/-- R237 to R242: a host transfer that finds no translation stops its queue; once nothing admitted is outstanding the stop record is written (valid, with
code, reason and the far address the queue stands at), the running MOV engine stops; an answer to the page request group that
the record names says whether it succeeded; resume clears the record, fault makes it the queue's fault with the answered code, 0x34 or 0x56. -/
def Obligations.MoverStops : Prop :=
  ∀ (s : State) (t : TileId) (q : BitVec 2) (code : Byte) (r : Req),
    let m := s.movq_ t q.toNat
    (∀ i y p, m.faulted = false → m.stop.valid = false → m.inflight = [] → m.upcoming = some (i, y, p) → m.runs = true → s.runs t = true →
        0 < s.outLimit t q.toNat → s.hasToken t (y.d.cls t) = true → y.d.space = 4 →
        let why : StopWhy := { code := 0x12, reason := 0, kind := 0, dom := 0, pages := [(y.farAt p &&& ~~~0xFFF, !y.d.out, y.d.out)] }
        exec (.transferRefused t q .notPresent) s = .next (s.setMovq t q.toNat { m with why := some why }))
    ∧ (∀ w i y p, m.why = some w → m.inflight = [] → m.upcoming = some (i, y, p) → m.streams[i - m.base]? = some y →
        ∃ u, exec (.moverStopRecord t q) s = .next u ∧ (u.movq_ t q.toNat).stop.valid = true ∧ (u.movq_ t q.toNat).stop.code = w.code
          ∧ (u.movq_ t q.toNat).stop.reason = w.reason ∧ (u.movq_ t q.toNat).stop.addr = y.farAt p ∧ (u.movq_ t q.toNat).why = none
          ∧ ((s.engAt t 2).st = .run → (u.engAt t 2).st = .stopped))
    ∧ (∀ (fn : Option PartId) (ix : BitVec 9) (ok : Bool), (s.prg.find? fun g => decide (g.1 = fn) && decide (g.2.1 = ix)) = some (fn, ix, t, q) →
        m.stop.prg = 1 → m.stop.prgi = ix → (r = match fn with | none => .pf | some p => .vf p) →
        ∃ u, exec (.prgResponse r ix ok) s = .next u ∧ (u.movq_ t q.toNat).stop.prg = if ok then 2 else 3)
    ∧ (s.tileReq r t .open_ = true → m.stop.valid = true →
        (m.stop.prg ≠ 1 → exec (.moverStopResume r t q) s = .next (((s.setMovq t q.toNat { m with stop := { m.stop with valid := false } }).trace t 0x05 2
            m.stop.addr.toNat (m.stop.code.toNat + m.stop.reason.toNat * 256 + q.toNat * 2 ^ 11)).movEngineGo t))
        ∧ (m.stop.prg = 1 → exec (.moverStopResume r t q) s = .next s)
        ∧ (∃ u, exec (.moverStopFault r t q code) s = .next u ∧ (u.movq_ t q.toNat).faulted = true ∧ (u.movq_ t q.toNat).stop.valid = false
            ∧ (u.movq_ t q.toNat).code = if 0x20 ≤ code.toNat ∧ code.toNat ≤ 0x7F then code else if m.stop.code = 0x10 then 0x34 else 0x56))

/-! ## Furrow (R250 to R263) -/

/-- R253, R254: a tile that holds a set's sliver departs once its gsem, less what engines and the sets and channels before it claim in that test (R139), is at
least 1: the departure consumes 1. When its last line is written at a successor that holds none, the hop completes: both ends' counts advance and the
successor's asem is posted. The lines of a hop reach the successor's location. R259: a realignment with every engine of the ring IDLE and none under
way for the set on it marks every tile of the ring; one under way or an engine that is not IDLE refuses it. Once the count has returned to 0 at every
tile that the realignment holds, with no hop touching it, it ends: seat and rep are 0. R260, R262: an enabled halo channel that is not busy, with a
neighbour in the partition and its gsem, so counted, at least 1, sends: it is busy and its gsem has lost 1. The send ends when its last line is written:
the channel is free, its sends are counted, and both ends are posted. -/
def Obligations.FurrowMoves : Prop :=
  (∀ (s : State) (t : TileId) (k : BitVec 3),
     let n := k.toNat
     let r := s.rsetAt t n
     let v := s.succTile t
     (s.holding t n = true → r.departing = false → s.runs t = true → s.ringStopped t = false → (s.tileAt t).realign.getLsbD n = false →
       1 ≤ s.furLeft t n (s.setGsem t n) →
       ∃ u, exec (.rotationDeparture t k) s = .next u ∧ (u.rsetAt t n).departing = true ∧ (u.rsetAt t n).count = r.count
         ∧ u.semVal t (s.setGsem t n) = s.semVal t (s.setGsem t n) - 1)
     ∧ (r.departing = true → s.ring t ≠ [] → s.holding v n = false → (s.rsetAt v n).early = false → s.runs v = true →
       let s1 := s.carry t n ((List.range (s.setLines t n)).filter fun j => !r.landed.contains j) []
       let r1 := s1.rsetAt t n
       let s2 := ((s1.setRset t n { r1 with departing := false, posts := false, landed := [], buf := [], early := false }).advanceSet t n).advanceSet v n
       let s3 := if (s2.rsetAt v n).departing then s2.setRset v n { s2.rsetAt v n with early := true } else s2
       exec (.rotationHopComplete t k) s = .next (if r1.posts then s3.furPost v (s3.setAsem v n) n else s3))
     ∧ (∀ j, r.departing = true → s.ring t ≠ [] → s.holding v n = false → (s.rsetAt v n).early = false → s.runs v = true → r.landed = [] → r.buf = [] →
         v ≠ t → s.setLoc v n + s.setLines t n ≤ 4096 → s.setLoc t n + s.setLines t n ≤ 4096 → j < s.setLines t n → s.spadP t (s.setLoc t n + j) = false →
       ∃ u, exec (.rotationHopComplete t k) s = .next u
         ∧ u.spadBytes v (64 * (s.setLoc v n + j)) 64 = s.spadBytes t (64 * (s.setLoc t n + j)) 64))
  ∧ (∀ (s : State) (r : Req) (t : TileId) (k : BitVec 3),
       let n := k.toNat
       let w : W32 := BitVec.ofNat 32 (2 ^ n)
       (s.tileReq r t .launch = true →
         ((∀ u ∈ s.ring t, (∀ e : EngId, (s.engAt u e).st = .idle) ∧ (s.tileAt u).realign.getLsbD n = false) →
           ∃ u, exec (.realignStart r t w) s = .next u ∧ (∀ v ∈ s.ring t, (u.tileAt v).realign.getLsbD n = true)
             ∧ ∀ v, v ∉ s.ring t → u.tileAt v = s.tileAt v)
         ∧ ((∃ u ∈ s.ring t, (∃ e : EngId, (s.engAt u e).st ≠ .idle) ∨ (s.tileAt u).realign.getLsbD n = true) →
             exec (.realignStart r t w) s = .next (s.setTr t 0x1BC8 (setBit (s.tr t 0x1BC8) 8 true))))
       ∧ ((s.tileAt t).realign.getLsbD n = true → (s.rsetAt (s.predTile t) n).departing = false →
           (∀ u ∈ s.ring t, (s.tileAt u).realign.getLsbD n = true → (s.rsetAt u n).count = 0 ∧ (s.rsetAt u n).departing = false) →
           ∃ u, exec (.realignDone t k) s = .next u ∧ (u.rsetAt t n).seat = 0 ∧ (u.rsetAt t n).rep = 0
             ∧ (u.tileAt t).realign.getLsbD n = false))
  ∧ (∀ (s : State) (t v : TileId) (h : BitVec 2),
       let n := h.toNat
       let w := s.tr t (haloOff n + 8)
       let g : SemId := w.extractLsb' 0 4
       s.haloTo t n = some v →
         (bit w 12 = true → (s.haloAt t n).busy = false → 1 ≤ s.furLeft t (n + 8) g → s.runs t = true → s.tileStopped t = false →
           ∃ u, exec (.haloSend t h) s = .next u ∧ (u.haloAt t n).busy = true ∧ u.semVal t g = s.semVal t g - 1)
         ∧ ((s.haloAt t n).busy = true → ((s.haloAt t n).lateAt ≠ [] → s.haloHeld t v n = false) → s.runs v = true →
           let s1 := s.haloCopy t v n ((List.range (fld (s.tr t (haloOff n)) 23 12)).filter fun j => !(s.haloAt t n).landed.contains j)
           let s2 := s1.setHalo t n { busy := false, landed := [], lateAt := [], sends := BitVec.ofNat 16 (min 0xFFFF ((s.haloAt t n).sends.toNat + 1)) }
           exec (.haloSendComplete t h) s = .next ((s2.furPost v (w.extractLsb' 4 4) (n + 8)).furPost t (w.extractLsb' 8 4) (n + 8))))
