-- ==== Sys2Proof/Laws/Issue.lean ====
section
/-!
SUPPORT. The laws of issue (R118 to R131): what a word of one slot does where nothing stops it.
-/
namespace Sys2Proof.Machine

theorem closeLoops_past (q n : Nat) (l : List Loop) (h : ∀ x ∈ l, x.last.toNat ≠ q) : closeLoops q n l = (l, n) := by
  cases l with
  | nil => rfl
  | cons x l => simp [closeLoops, h x (by simp)]

theorem Eng.closeAt_past (g : Eng) (q n : Nat) (h : ∀ x ∈ g.loops, x.last.toNat ≠ q) :
    g.closeAt q n = { g with pc := BitVec.ofNat 14 n } := by
  have hr : ∀ x ∈ g.loops.reverse, x.last.toNat ≠ q := fun x hx => h x (by simpa using hx)
  simp [Eng.closeAt, closeLoops_past q n _ hr]

/-- What stands before a word lets it through. -/
theorem State.Ready.beforeWord {s : State} {t : TileId} {e : EngId} {w : Nat} (h : s.Ready t e w) (l : List (SemId × Byte))
    (f : State → State) : s.beforeWord t e l f = f s := by
  simp [State.beforeWord, h.can, h.marker, h.parity, h.fence, h.brk]

theorem State.Ready.loopBroken {s : State} {t : TileId} {e : EngId} {w : Nat} (h : s.Ready t e w) (hw : 0 < w) (ops : List SlotOp) :
    (s.engAt t e).loopBroken (s.pcOf t e) w ops = false := by
  simp only [Eng.loopBroken, List.any_eq_false, Bool.or_eq_true, Bool.and_eq_true, decide_eq_true_eq]
  intro l hl
  have := h.loops l hl
  omega

/-- A slot with no waits: nothing is consumed, and no wait is recorded. -/
theorem State.waitRecords_none (s : State) (t : TileId) (e : EngId) (x : Option Nat) (o : SlotOp) (h : o.need = none) :
    s.waitRecords t e x [o] = s := by
  unfold State.waitRecords
  split
  · dsimp only
    split
    · rfl
    · simp [each, h]
  · rfl

/-! ## What a reader sees of the scratchpad (R205) -/

/-- The state that a reader reads the scratchpad in differs in the scratchpad alone. -/
theorem State.racy_frame (s : State) (t : TileId) (r : Reader) :
    s.racy t r = { s with spad := (s.racy t r).spad, spadPoison := (s.racy t r).spadPoison } := by
  unfold State.racy
  split <;> rfl

/-- With no write under way at the tile a reader reads what stands there. -/
theorem State.racy_still (s : State) (t : TileId) (r : Reader) (hd : s.drainsOf t r = []) (hx : s.xfersTo t r = []) (hw : s.weirsTo t r = []) :
    s.racy t r = s := by
  simp [State.racy, hd, hx, hw]

/-- With no drain, transfer or weir operation under way that writes the tile's scratchpad, the view is the state. -/
theorem State.racy_quiet (s : State) (t : TileId) (r : Reader) (hd : s.drainsOf t r = []) (hx : s.xfersTo t r = []) (hw : s.weirsTo t r = []) :
    s.racy t r = s := by
  simp [State.racy, hd, hx, hw]
@[simp] theorem State.racy_engAt (s : State) (t u : TileId) (r : Reader) (e : EngId) : (s.racy t r).engAt u e = s.engAt u e := by rw [State.racy_frame]; rfl
@[simp] theorem State.racy_tileAt (s : State) (t u : TileId) (r : Reader) : (s.racy t r).tileAt u = s.tileAt u := by rw [State.racy_frame]; rfl
@[simp] theorem State.racy_sR (s : State) (t u : TileId) (r : Reader) (e : EngId) (i : BitVec 4) : (s.racy t r).sR u e i = s.sR u e i := by
  rw [State.racy_frame]; rfl
@[simp] theorem State.racy_pcOf (s : State) (t u : TileId) (r : Reader) (e : EngId) : (s.racy t r).pcOf u e = s.pcOf u e := by rw [State.racy_frame]; rfl
@[simp] theorem State.racy_tr (s : State) (t u : TileId) (r : Reader) (o : Nat) : (s.racy t r).tr u o = s.tr u o := by rw [State.racy_frame]; rfl
@[simp] theorem State.racy_partOf (s : State) (t u : TileId) (r : Reader) : (s.racy t r).partOf u = s.partOf u := by rw [State.racy_frame]; rfl
@[simp] theorem State.racy_movq (s : State) (t u : TileId) (r : Reader) (q : Nat) : (s.racy t r).movq_ u q = s.movq_ u q := by rw [State.racy_frame]; rfl
@[simp] theorem State.racy_fresh (s : State) (t : TileId) (r : Reader) : (s.racy t r).fresh = s.fresh := by rw [State.racy_frame]

/-- R121, R145: a word of one slot that is legal, passes its checks, waits for nothing and leaves control to go on. The slot reads the scratchpad as
writes under way leave it for the engine to see (R205). -/
theorem State.issueWord_one {s : State} {t : TileId} {e : EngId} {w : Nat} (h : s.Ready t e w) (hw : 0 < w) (o : SlotOp)
    (hl : o.legal = true) (hn : o.writes.Nodup) (hv : o.check s = .ok) (hc : o.check (s.racy t .other) = .ok) (hd : o.need = none) (hg : o.goto s = none)
    (hk : o.skip s = none) :
    s.issueWord t e w [o]
      = (o.apply (s.racy t .other) (s.issuing t e)).setEng t e
          (((o.apply (s.racy t .other) (s.issuing t e)).engAt t e).closeAt (s.pcOf t e) (s.pcOf t e + w)) := by
  have hin : ¬ 8192 < s.pcOf t e + w := by have := h.inside; omega
  have hok : wordOk [o] = true := by
    cases hu : o.use <;> cases hct : o.ctl <;> simp [wordOk, useIn, writesOk, hl, hn, hu, hct]
  have hun : s.met t e [o] = true := by simp [State.met, waitsOf, hd]
  rw [State.issueWord, h.beforeWord]
  simp only [hin, if_false]
  rw [State.tryWord]
  simp only [hok, Bool.not_true, Bool.false_eq_true, if_false, h.loopBroken hw, hun]
  have huw : unitWait s [o] = false := by simp [unitWait, hv]
  have hfb : firstBad (s.racy t .other) [o] = none := by simp [firstBad, hc]
  simp only [huw, Bool.false_eq_true, if_false, hfb]
  simp only [State.issueSlots, State.waitRecords_none _ _ _ _ _ hd]
  simp [State.consume, each, hd, h.step, State.advance, hg, hk, State.issuing, Eng.issuing]

end Sys2Proof.Machine
end

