-- ==== Sys2Proof/Tests/Slice0.lean ====
section
/-!
SUPPORT. Own tests: a term that each check of well-formedness refuses, and for each statement of Obligations.lean a state and operands that
meet its hypotheses, clause by clause, with what the command then does there. Expected values come from the rules named beside them.
-/

set_option maxRecDepth 100000
set_option Elab.async false

namespace Sys2Proof.Tests
open Sys2Proof Sys2Proof.Machine

/-! ## Well-formedness: a term that each check refuses -/

theorem test_wf_register_misaligned : (Instr.registerWrite .pf (.addr 0x2) 0).wf = false := by decide
theorem test_wf_register_outside : (Instr.lowWordRead .pf (.addr 0x08000000)).wf = false := by decide
theorem test_wf_regacc_misaligned : (Instr.tapRegacc true 0x1 0).wf = false := by decide
theorem test_wf_mapinv_without_go : (Instr.mapInvalidate .pf 0 0x7FFFFFFF).wf = false := by decide
theorem test_wf_pageop_listed : (Instr.pageopInvalidOp .pf 0 4 0 0).wf = false := by decide
theorem test_wf_movctrl_without_go : (Instr.movCtrlArm .pf 0 0).wf = false := by decide
theorem test_wf_preset_without_go : (Instr.partitionReset .pf 0).wf = false := by decide
theorem test_wf_pwake_without_go : (Instr.partitionWakeWrite .pf 0 0).wf = false := by decide
theorem test_wf_devreset_without_go : (Instr.devresetWrite .pf 0xD0E5).wf = false := by decide
theorem test_wf_gstop_without_go : (Instr.globalStopGo .pf 2).wf = false := by decide

/-- A flit of a type with `n` null slots. -/
def flitOf (ty : FlitType) (n : Nat) : Flit :=
  { hdr := flitHdr 0 0 false false 5 0 false ty, slots := List.replicate n 0 }

theorem test_wf_flit_slots : (Instr.flitData 0 (flitOf .data 6)).wf = false := by decide
theorem test_wf_flit_types : (Instr.flitData 0 (flitOf .idle 7)).wf = false ∧ (Instr.flitIdle 0 (flitOf .data 7)).wf = false
    ∧ (Instr.flitLeave 0 (flitOf .data 7)).wf = false ∧ (Instr.flitKey 0 (flitOf .data 7)).wf = false := by decide
/-- What arrives on `n` lanes of `k` bytes. -/
def onLanes (n k : Nat) : FlitArrival := { lanes := List.replicate n (List.replicate k 0), body := List.replicate 256 0, plain := List.replicate 224 0 }
theorem test_wf_flit_lanes : (Instr.flitReceive 0 (onLanes 8 33)).wf = false ∧ (Instr.flitReceive 0 (onLanes 2 136)).wf = false
    ∧ (Instr.flitReceive 0 { onLanes 8 34 with body := [] }).wf = false := by decide +kernel
theorem test_wf_channels : (Instr.msgWrite 0 5).wf = false ∧ (Instr.msgRead 0 5).wf = false ∧ (Instr.msgSignal 0 5).wf = false
    ∧ (Instr.msgAck 0 5).wf = false ∧ (Instr.msgReadData 0 5).wf = false ∧ (Instr.msgNack 0 5).wf = false := by decide
theorem test_wf_bar2_length : (Instr.bar2Access .pf 0 { op := .read 0 }).wf = false ∧ (Instr.bar2Access .pf 0 { op := .read 4097 }).wf = false
    ∧ (Instr.bar2Access .pf 0 { op := .write [] }).wf = false := by decide
theorem test_wf_core_memory : (Instr.coreMemoryExternalWrite .pf 0 0x18000 0).wf = false
    ∧ (Instr.coreMemoryExternalWrite .pf 0 2 0).wf = false := by decide

/-- A start whose steps all pass, with no image. -/
def bootInputs : BootInput :=
  { romOk := true, fusesOk := true, refClocks := true, pllsLock := true, stacksTrained := 0xFF, selfTestFails := [], image := none,
    checks := { flashAnswers := true, signature := true, segmentsAgain := true, stagingReadable := true }, keysDrawn := true,
    links := [], coresReleased := true }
※ ※ ※
▶ What is needed: Set the lines down exactly, from the first line of the records to the line where "code, reason and" appears, with both ends kept.

▶ Result:
/-- R237 to R242: a host transfer that finds no translation stops its queue; once nothing admitted is outstanding the stop record is written (valid, with
code, reason and the far address the queue stands at), the running MOV engine stops; an answer to the page request group that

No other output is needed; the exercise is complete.